Debbie Ash was a member of the dance troupe Hot Gossip. Her sister Leslie Ash plays Rosie's sister Natalie.
Plot
A new student nurse at a hospital attracts interest from the staff with hilarious consequences.
Cast
- Beryl Reid as matron
- John Le Mesurier as Sir Archibald MacGregor
- Arthur Askey as Mr. Arkwright
- Debbie Ash as Rosie Dixon
- Liz Fraser as Mrs. Dixon
- Lance Percival as Jake Fletcher
- John Junkin as Mr. Dixon
- Bob Todd as Mr. Buchanan
- Carolyne Argyle as Penny Green
- Jeremy Sinden as Dr. Robert Fishlock
- Christopher Ellison as Dr. Adam Quint
- Peter Mantle as Dr. Tom Richmond
- Ian Sharp as Dr. Seamus MacSweeney
- Leslie Ash as Natalie Dixon
- David Timson as Geoffrey Ramsbottom
- John Clive as Grieves
- Patricia Hodge as Sister Belter
- Peter Bull as August visitor
- Glenna Forster-Jones as Staff Nurse Smythe
- Harry Towb as Mr. Phillips
- Joan Benham as Sister Tutor
- Sara Pugsley as night sister
- Jon Lingard-Lane as traction patient / Barnabus Medic
- Claire Davenport as Mrs. Buchanan
Reception
The Monthly Film Bulletin wrote: "This basic hospital comedy closely follows the minimal lines of scriptwriter Christopher Wood's Confessions movies. Characterisation – or rather caricature – is of the crudest variety and the narrative only just strong enough to support a string of antique situations long since drained of the little humour they may once have contained. Now that nudity – rather decorously rendered here – has become part of the stock in trade of this sort of comedy, the fusillade of innuendos which formerly provided slight if incidental pleasure seems to have been abandoned in favour of cartoon-style exaggeration: thus, a writhing couple cause their vibrating bed to explode. The lack of exuberant ensemble playing is the film's most telling fault."[3]
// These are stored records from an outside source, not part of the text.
-- ==== Sys2Proof/Machine/Placement.lean ====
section
/-! DEFINITION. Placement (R244, R254 to R256, R263, R266, R355 to R361), eviction and return (R378 to R380), retirement of blocks (R253,
R254, R363) and the end of tasks (R362), migration (R382 to R384). -/
namespace Sys2Proof.Machine
open Sys2Proof Host

/-! ### What a core has free (R256, R266, R358, R370) -/

/-- Whether the context's allotted cores include one: bit 6d + k of CLMASK for cluster k of die d (R367). -/
def Ctx.allots (c : Ctx) (core : Nat) : Bool := c.desc.getLsbD (512 + 6 * (core / 144) + core % 144 / 24)
def Ctx.weight (c : Ctx) : Nat := (c.desc.extractLsb' 504 8).toNat
def Ctx.susp (c : Ctx) : Bool := c.desc.getLsbD 1
def Ctx.savesz (c : Ctx) : Nat := (c.desc.extractLsb' 784 16).toNat

/-- The resident groups of a core. -/
def State.residents (s : State) (core : Nat) : List (Nat × Grp) :=
  s.groups.filter fun e => e.2.resident && (match s.blk e.2.blk with | some b => b.core == core | none => false)
/-- Rows a group's base set takes. -/
def State.rowsOf (s : State) (g : Grp) : Nat := match s.blk g.blk with | some b => b.regs | none => 0

def State.freeSlots (s : State) (core : Nat) : Nat := 32 - (s.residents core).length
/-- Register rows free on a core (R256): the base sets of resident groups and the extended sets of blocks in residence are taken. -/
def State.freeRows (s : State) (core : Nat) : Nat :=
  let base := (s.residents core).foldl (fun n e => n + s.rowsOf e.2) 0
  let ext := s.blocks.foldl (fun n e => if e.2.core == core && !e.2.retained && !e.2.suspended && !e.2.evicted then n + e.2.xregs else n) 0
  1024 - base - ext

/-- The footprint ranges in use in a slice: offset and size. -/
def State.ranges (s : State) (core : Nat) : List (Nat × Nat) :=
  s.blocks.flatMap fun (e : Nat × Blk) =>
    (if e.2.core == core && !e.2.suspended then [(e.2.fbase, e.2.fsize)] else [])
      ++ (e.2.olds.filter fun o => o.1 == core).map fun o => (o.2, e.2.fsize)

/-- Whether a range of every listed slice is free. -/
def State.rangeFree (s : State) (cores : List Nat) (off n : Nat) : Bool :=
  decide (off + n ≤ 2 ^ 20) && cores.all fun c => (s.ranges c).all fun r => decide (off + n ≤ r.1 ∨ r.1 + r.2 ≤ off)

/-- The lowest offset at which n bytes are free in every listed slice (R266). -/
def State.freeBase (s : State) (cores : List Nat) (n : Nat) : Option Nat :=
  let ends := 0 :: (cores.flatMap fun c => (s.ranges c).map fun r => r.1 + r.2)
  (ends.filter fun o => s.rangeFree cores o n).foldl (fun b o => match b with | none => some o | some x => some (min x o)) none

/-- The lowest free frame of a context's save area (R370). -/
def State.freeFrame (s : State) (ctx : Nat) : Option Nat :=
  let c := s.ctx ctx
  (List.range (c.frames.length + 1)).find? fun i => !c.frames.contains i && decide (i < c.savesz)

/-! ### Saving and returning a group (R379, R380) -/

/-- The image of the base set (R370): row by row, 96 words each. -/
def rowsImage (rd : Nat → Nat → RegVal) (first n : Nat) : Nat :=
  (List.range (96 * n)).foldr (fun i x => (rd (first + i / 96) (i % 96)).val.toNat + 2 ^ 32 * x) 0

/-- Whether the waits of R31 are over for a group that is to leave: no fixed-latency write of its is pending, and the records of its spilled
paths are written. -/
def Grp.settled (g : Grp) : Bool := g.fixed.isEmpty && g.spillRecs.all fun r => r.2.1.isSome

/-- A group leaves its core (R379), at place `at'` in the order of return: its queued requests are withdrawn (R160), its rows and its other state
are written to its area, and with the last group of the block the extended set; none where a write fails. -/
def State.evictGroup (s : State) (at' gk : Nat) : Option State :=
  match s.grp gk with
  | none => none
  | some g =>
    match s.blk g.blk with
    | none => none
    | some b =>
      let last := !(s.groupsOf g.blk).any fun e => e.1 != gk && e.2.resident
      match s.frameWrite (g.agent b) (s.frameVA b g.rowsAt) (384 * b.regs) (rowsImage (rdV g b) 0 b.regs) with
      | none => none
      | some s1 =>
        match s1.saveRest gk with
        | none => none
        | some s2 =>
          match if last && b.xregs != 0 then s2.frameWrite (g.agent b) (s.frameVA b 0x100000) (384 * b.xregs) (rowsImage (rdV g b) 128 b.xregs) else some s2 with
          | none => none
          | some s3 =>
            let rest (p : Path) : Path := { p with ready := p.ready - s.clock, dist := [] }
            let s4 := s3.updGrp gk fun g => { g with resident := false, evictAt := at', paths := g.paths.map rest }
            let s5 := if last then s4.updBlk g.blk fun b => { b with evicted := true } else s4
            some { s5 with seq := s5.seq + 1, reqs := s5.reqs.map fun r => if r.gk == gk && r.kind.fullEmpty && r.queued.isSome then { r with queued := none, out := true } else r }

/-- The next age stamp: younger than every one before. -/
def State.stamp (s : State) : Nat × State := s.fresh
The Radio Times Guide to Films gave the film 1/5 stars, writing: "It should give you some idea of the mire into which the British film industry had plunged itself during the 1970s when you read such names as Beryl Reid, John Le Mesurier and Liz Fraser on the cast list of this bawdy hospital comedy. Debbie Ash (sister of Leslie) suffers countless indignities in the title role, but it's Arthur Askey who stoops the lowest, as he resorts to pinching uniformed bottoms to get the cheapest of laughs."[4]
Time Out wrote: "Christopher Wood's screenplay is stamped with the Gold Seal of the Ancient Order of Most-Elementary British Scriptwriters. This string of charmless high-jinks is naturally set in a hospital: Bob Todd malingers without his dentures; John Le Mesurier, an absent-minded consultant, dithers over the racing pages; Arthur Askey pinches bums; a quartet of bibulous junior doctors attempt to tumble our vacuous heroine. Come back, James Robertson Justice."[5]
Marjorie Bilbow wrote in Screen International: "The little gems of comedy character acting provided by the experienced stars add sparkle to the dull predictability of a mini-episodic story which never approaches the manic nonsense of a Carry On. Only lan Sharp as the lecherous Irish doctor gets near to achieving the precision of timing with which the older actors make mediocre dialogue seem very funny. The film will get by because there are plenty of pretty girls who seldom stay fully dressed, and the established stars are sufficiently numerous to make the regrettable brevity of their scenes less noticeable. But I fear that any laughter provoked by individual scenes or lines will not be as prolonged as it should be because scenes are intercut so tightly that payoffs fall flat."[6]
In Doing Rude Things, David McGillivray described the film as "a plotless string of medical gags and bonking."[7]
References
- ^ Doctor's ardours." Sunday Times [London, England] 7 Aug. 1977: 28. The Sunday Times Digital Archive. Web. 29 Mar. 2014.
- ^ "Rosie Dixon – Night Nurse". British Film Institute Collections Search. Retrieved 28 December 2023.
- ^ "Rosie Dixon – Night Nurse". The Monthly Film Bulletin. 45 (528): 52. 1 January 1978. ProQuest 1305849373.
- ^ Radio Times Guide to Films (18th ed.). London: Immediate Media Company. 2017. p. 789. ISBN 9780992936440.
- ^ "Rosie Dixon – Night Nurse". Time Out. 10 September 2012. Retrieved 30 September 2025.
- ^ Bilbow, Marjorie (28 January 1978). "Rosie Dixon – Night Nurse". Screen International (23): 61 – via ProQuest.
- ^ McGillivray, David (2017). Doing Rude Things (2nd ed.). Wolfbait. p. 84. ISBN 9781999744151.